Untuk mencapai ERM yang efektif maka sistem internal control yang kuat
akan sangat diperlukan dan sangat membantu dalam hal pencapaian efektivitas
pengendalian dan pencapaian tujuan perusahaan. Peran internal audit dalam ERM
adalah:
1. Memberikan kepastian bahwa proses manajemen risiko telah berjalan
dengan baik,
2. Memberikan kepastian bahwa risiko telah dinilai dengan baik,
3. Mengevaluasi pelaksanaan proses risk manajemen, mengevaluasi laporan
mengenai risk management dan terutama mereview proses pengelolaan
key risk.
The IIA berkoordinasi dengan IIA-UK telah menerbitkan suatu “position
paper” mengenai “The Role of Internal Audit in Enterprise-Wide Risk
Management”. Tulisan ini bertujuan membantu kepala audit internal dalam
merespon isu-isu mengenai Enterprise Risk Management. Tulisan ini
menyarankan cara-cara bagi audit internal dalam memelihara objektivitas dan
independensinya sesuai dengan Standards for the Professional Practice of
Internal Auditing (Standards) yang memberikan jasanya sebagai berikut.
“Internal Auditing’s core role with regard to ERM to provide
objective assurance to the board on the effecttiveness of an
organization’s ERM activities to help ensure key business risks are
being managed appropriately and that the system of internal control is
operating effectively.”
28
Audit mempunyai peranan pengawasan untuk menentukan manajemen
risiko yang tepat tersedia dan proses tersebut cukup dan efektif. Auditor internal
harus membantu manajemen dan komite audit dengan memeriksa, mengevaluasi,
melaporkan, dan merekomendasikan perbaikan atas kecukupan dan efektivitas
dari proses manajemen eksekutif dan komite audit untuk menentukan peran
auditor internal dalam proses manajemen risiko. Manajemen dan dewan
bertanggungjawab untuk proses manajemen risiko dan pengendalian organisasi.

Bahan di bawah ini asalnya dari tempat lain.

-- ==== Sys2Proof/Machine/Driver.lean ====
section
/-! DEFINITION. The Encoder Driver (43_driver.md): one definition per operation, each the rule's pseudocode. -/

namespace Sys2Proof.Machine

/-- VALIDATE (R151), called by itself: it writes no state and raises nothing. -/
def execValidate (s : State) : Host.Outcome State Fault Refusal := .next { s with result := .reasons s.validate }

/-- START_INVALID (R152): raises InvalidInput (60_exceptions.md rule R242). -/
def execStartInvalid (s : State) : Host.Outcome State Fault Refusal :=
  .next (State.raise { s with startReq := false, outCount := 0#32 } (.invalidInput s.validate))

/-- start_ok() before its first sink write (R153). -/
def State.startRun (s : State) : State :=
  let init := runInit s.lDepth
  { s with
    startReq := false
    errCode := errNone
    reason := 0#4
    outCount := 0#32
    n := pixelCount s.lWidth s.lHeight
    init := init
    clear := runClear init
    eofc := runEofc (runClear init) }

/-- start_ok() after the header byte, up to its next_pixel() (R153). -/
def State.freshRun (s : State) : State :=
  State.dictClear
    { s with
      nBits := initWidth s.init
      maxCode := maxCodeOf (initWidth s.init)
      freeEnt := firstFree s.clear
      clearFlag := false
      acc := 0#19
      bits := 0#5
      aCount := 0#8
      cursor := 0#32 }

/-- The first pixel becomes ENT; an empty stream leaves ENT_VALID 0 (R153, R160). -/
def State.firstPixel (s : State) : State :=
  match s.nextPixel with
  | (false, c, t) => { t with ent := c.setWidth 12, entValid := true }
  | (true, _, t) => { t with ent := 0#12, entValid := false }

/-- start_ok() (R153). -/
def State.startOk (s : State) : Flow :=
  (s.startRun.headerOut s.startRun.init).andThen fun t =>
    let u := t.freshRun.firstPixel
    (u.emit (u.clear.setWidth 12)).andThen fun v => .ok { v with state := stRunning }

/-- START_OK (R153). -/
def execStartOk (s : State) : Host.Outcome State Fault Refusal := .next (s.startOk.settle s)

/-- The pixel steps' beginning: next_pixel() and dict_lookup(ENT, c), then `k` with the lookup's code (0 on a miss), slot and fcode
and the pixel (R154, R155, R156). A probe that never ends leaves the step unfinished (log 12). -/
def State.withLookup (s : State) (k : Code → Slot → Key → Byte → State → Flow) : Flow :=
  match s.nextPixel with
  | (_, c, t) =>
    match t.dictLookup t.ent c with
    | .hit code slot => k code slot (fcodeOf t.ent c) c t
    | .miss slot => k 0#12 slot (fcodeOf t.ent c) c t
    | .endless => .stuck .probe t

/-- pixel_hit() (R154). -/
def State.pixelHit (s : State) : Flow :=
  s.withLookup fun code _ _ _ t => .ok { t with ent := code }

/-- PIXEL_HIT (R154). -/
def execPixelHit (s : State) : Host.Outcome State Fault Refusal := .next (s.pixelHit.settle s)

/-- pixel_miss_insert() (R155): the emission comes before the insertion and before FREE_ENT is incremented (R162), and the key is
that of the old ENT and c (90_conflicts.md C1). -/
def State.pixelMissInsert (s : State) : Flow :=
  s.withLookup fun _ slot fcode c t =>
    (t.emit t.ent).andThen fun u =>
      let v := State.dictInsert { u with ent := c.setWidth 12 } slot.toNat fcode (u.freeEnt.setWidth 12)
      .ok { v with freeEnt := v.freeEnt + 1#13 }

/-- PIXEL_MISS_INSERT (R155). -/
def execPixelMissInsert (s : State) : Host.Outcome State Fault Refusal := s.withRoom s.pixelMissInsert

/-- pixel_miss_full() (R156). -/
def State.pixelMissFull (s : State) : Flow :=
  s.withLookup fun _ _ _ c t =>
    (t.emit t.ent).andThen fun u => .ok { u with ent := c.setWidth 12, state := stClearing }

/-- PIXEL_MISS_FULL (R156). -/
def execPixelMissFull (s : State) : Host.Outcome State Fault Refusal := s.withRoom s.pixelMissFull

/-- clear_block() (R157): the dictionary, FREE_ENT and CLEAR_FLAG come before the emission (90_conflicts.md C2). -/
def State.clearBlock (s : State) : Flow :=
  let t := { s.dictClear with freeEnt := firstFree s.clear, clearFlag := true }
  (t.emit (t.clear.setWidth 12)).andThen fun u => .ok { u with state := stRunning }

/-- CLEAR_BLOCK (R157). -/
def execClearBlock (s : State) : Host.Outcome State Fault Refusal := s.withRoom s.clearBlock

/-- finish() (R158). -/
def State.finish (s : State) : Flow :=
  (if s.entValid then s.emit s.ent else .ok s).andThen fun t =>
    (t.emit (t.eofc.setWidth 12)).andThen fun u =>
      u.terminatorOut.andThen fun v => .ok { v with state := stDone }

/-- FINISH (R158). -/
def execFinish (s : State) : Host.Outcome State Fault Refusal := s.withRoom s.finish

end Sys2Proof.Machine
end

Pertimbangan manajemen dalam menentukan peran pemeriksaan internal adalah
faktor budaya organisasi, kemampuan auditor internal, dan kondisi serta
kebiasaan setempat.
2.1.6.2 Kerangka Enterprise Risk Management
Enterprise risk management (ERM) memiliki beberapa kerangka
konseptual yang dikemukakan oleh COSO (2004) yang telah dikembangkan
menjadi leader sejak tahun 2004 hingga saat ini. ERM versi COSO memiliki atau
terdiri dari delapan macam komponen yang saling terkait. Kedelapan komponen
ini diturunkan dari bagaimana manajemen menjalankan perusahaan dan
diintegrasikan dengan proses manajemen. Kedelapan komponen ini diperlukan
untuk mencapai tujuan-tujuan perusahaan, baik tujuan strategis, operasional,
pelaporan keuangan, maupun kepatuhan terhadap ketentuan perundang-undangan.
Komponen-komponen tersebut adalah:
1. Lingkungan Internal (Internal Environment)

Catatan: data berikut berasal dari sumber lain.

-- ==== Sys2Proof/Tests/Slice0.lean ====
section
/-! SUPPORT. Checks of single steps against the vectors of 95_test_vectors.md (named in each docstring), words written out from
30_encoding.md, and for each obligation with hypotheses a state that meets them. -/

namespace Sys2Proof.Tests

open Sys2Proof.Machine

/-- p holds of the state an outcome answers, and it answers one. -/
def nextHas (o : Host.Outcome State Fault Refusal) (p : State → Bool) : Bool :=
  match o with
  | .next t => p t
  | .fault _ => false
  | .refused _ => false

/-- The reset state with empty tables, a sink that accepts, PIX = [0, 1] and the configuration of V-01 latched. -/
def ready : State := { State.reset with
  ht := Vector.replicate _ none, ct := Vector.replicate _ 0#12, bb := Vector.replicate _ 0#8
  pix := [(1, 1#8)], sinkAnswers := List.replicate 1024 .accept
  lWidth := 2#16, lHeight := 1#16, lDepth := 2#8, lBuflen := 2#32 }

/-- `ready` after START_OK (95_test_vectors.md, SO2). -/
def running : State := { ready with
  state := stRunning, n := 2#32, init := 2#4, clear := 4#9, eofc := 5#9, nBits := 3#4, maxCode := 7#12, freeEnt := 6#13
  cursor := 1#32, entValid := true, acc := 4#19, bits := 3#5, sinkOut := [2#8], outCount := 1#32 }

/-- A run of depth 8 with ACC and BITS given. -/
def deep (acc : BitVec 19) (bits : BitVec 5) : State := { running with
  init := 8#4, clear := 256#9, eofc := 257#9, nBits := 9#4, maxCode := 511#12, freeEnt := 300#13, acc := acc, bits := bits }

/-- A run of depth 8 whose code space is full, at width 12 (PS3: the pixel read is 55). -/
def fullRun : State := { deep 0#19 0#5 with
  nBits := 12#4, maxCode := 4095#12, freeEnt := 4096#13, ent := 220#12, pix := [(1, 55#8)] }

/-- HT[16] holds the key of the pair (16, 0), as in DL2. -/
def collided : State := ready.dictInsert 16 16#20 0#12

/-! ### Well-formedness -/

/-- A slot that the table does not have is refused by the check, the last one it has is not (20_memory.md rule R63). -/
theorem test_wellFormed_slot :
    (Instr.dictInsert 5003#13 0#20 0#12).wellFormed = false ∧ (Instr.dictInsert 5002#13 0#20 0#12).wellFormed = true := by
  decide

/-! ### Words written out from the encoding -/

/-- 30_encoding.md rule R100, with the DVs of P1 to P3 and one with FULL set. -/
theorem test_decode_dispatch :
    decode .dispatch 0b00011000 = .ok .startInvalid ∧
    decode .dispatch 0b10011000 = .ok .startOk ∧
    decode .dispatch 0b10100001 = .ok .pixelHit ∧
    decode .dispatch 0b10000001 = .ok .pixelMissInsert ∧
    decode .dispatch 0b11000001 = .ok .pixelMissFull ∧
    decode .dispatch 0b10010001 = .ok .finish ∧
    decode .dispatch 0b11000010 = .ok .clearBlock := by decide

/-- 30_encoding.md rules R100, R101: no step in IDLE, DONE and ERROR; no such DV with STATE = 5, or with SR = 1 in CLEARING. -/
theorem test_decode_dispatch_refuses :
    decode .dispatch 0b10010000 = .error .noStep ∧
    decode .dispatch 0b10010011 = .error .noStep ∧
    decode .dispatch 0b10010100 = .error .noStep ∧
    decode .dispatch 0b10010101 = .error .unreachableDispatch ∧
    decode .dispatch 0b10001010 = .error .unreachableDispatch ∧
    decode .dispatch 0x100 = .error .tooWide := by decide

/-- 95_test_vectors.md section 7. -/
theorem test_decode_host :
    decode .host 0x0100000000 = .ok (.csrRead 1#4) ∧
    decode .host 0x0C00000000 = .ok (.csrRead 12#4) ∧
    decode .host 0x1200012345 = .ok (.csrWrite 2#4 0x12345#32) ∧
    decode .host 0x1000000001 = .ok (.csrWrite 0#4 1#32) := by decide

/-- The reset signal, asserted and not. -/
theorem test_decode_signal : decode .signal 1 = .ok .reset ∧ decode .signal 0 = .error .signalLow := by decide

/-- The UOPs of 30_encoding.md rule R102, with operands where the model's call word puts them (log 2). -/
theorem test_decode_primitive :
    decode .primitive 0x1 = .ok .nextPixel ∧
    decode .primitive 0x2 = .ok .dictClear ∧
    decode .primitive 0x0100003 = .ok (.dictHash 0x000#12 0x01#8 ) ∧
    decode .primitive 0xFFABC04 = .ok (.dictLookup 0xABC#12 0xFF#8) ∧
    decode .primitive (5 + 32 * 2 ^ 8 + 4096 * 2 ^ 21 + 259 * 2 ^ 41) = .ok (.dictInsert 32#13 4096#20 259#12) ∧
    decode .primitive 0xABC06 = .ok (.emit 0xABC#12) ∧
    decode .primitive 0x5B07 = .ok (.byteOut 0x5B#8) ∧
    decode .primitive 0x8 = .ok .blockFlush ∧
    decode .primitive 0x809 = .ok (.headerOut 8#4) ∧
    decode .primitive 0xA = .ok .terminatorOut ∧
    decode .primitive 0x440B = .ok (.sinkWrite 0x44#8) ∧
    decode .primitive 0xC = .ok .validate := by decide

/-- UOP 0x0 and 0xD name nothing (30_encoding.md rule R103); an ill-formed slot and a bit outside the fields are refused. -/
theorem test_decode_primitive_refuses :
    decode .primitive 0x0 = .error .noSuchPrimitive ∧
    decode .primitive 0xD = .error .noSuchPrimitive ∧
    decode .primitive (5 + 5003 * 2 ^ 8) = .error .illFormedCall ∧
    decode .primitive 0x11 = .error .illFormedCall ∧
    decode .primitive 0x101 = .error .illFormedCall := by decide

/-- The opcode table's words of 8 bits are read as dispatch vectors where a row's match equals them (log 1). -/
theorem test_decodeTableWord :
    decodeTableWord 8 0x08 = some .startInvalid ∧ decodeTableWord 8 0x0C = some .validate ∧
    decodeTableWord 40 0x1500000002 = some (.csrWrite 5#4 2#32) ∧ decodeTableWord 1 1 = some .reset := by decide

Lingkungan internal sangat menentukan warna dari sebuah organisasi
dan memberi dasar bagi cara pandang terhadap risiko dari setiap orang
29
dalam organisasi tersebut. Lingkungan internal ini termasuk filosofi
manajemen risiko dan risk appetite, nilai-nilai etika dan integritas, dan
lingkungan di mana kesemuanya tersebut berjalan.
2. Penentuan Tujuan (Objective Setting)
Tujuan perusahaan harus ada terlebih dahulu sebelum manajemen
dapat mengidentifikasi kejadian-kejadian yang berpotensi
mempengaruhi pencapaian tujuan tersebut. ERM memastikan bahwa
manajemen memiliki sebuah proses untuk menetapkan tujuan dan
bahwa tujuan yang dipilih atau ditetapkan tersebut terkait dan
mendukung misi perusahaan dan konsisten dengan risk appetite-nya.
3. Identifikasi Kejadian (Event Identification)
Kejadian internal dan eksternal yang mempengaruhi pencapaian
tujuan perusahaan harus diidentifikasi, dan dibedakan antara risiko
dan peluang. Peluang dikembalikan (channeled back) kepada proses
penetapan strategi atau tujuan manajemen.
4. Penilaian Risiko (Risk Assessment)
Komponen ini menilai sejauh mana dampak dari events (kejadian atau
keadaan) dapat mengganggu pencapaian dari tujuan. Risiko dianalisis
dengan memperhitungkan kemungkinan terjadi (likelihood) dan
dampaknya (impact), sebagai dasar bagi penentuan bagaimana
seharusnya risiko tersebut dikelola.
5. Respons Risiko ( Risk Response)
30
Sebuah organisasi harus dapat menentukan sikap atas hasil penilaian
risiko. Manajemen memilih respons risiko, menghindar (avoiding),
menerima (accepting), mengurangi (reducting), atau mengalihkan
(sharing risk) dan mengembangkan satu set kegiatan agar risiko
tersebut sesuai dengan toleransi (risk tolerance) dan risk appetite.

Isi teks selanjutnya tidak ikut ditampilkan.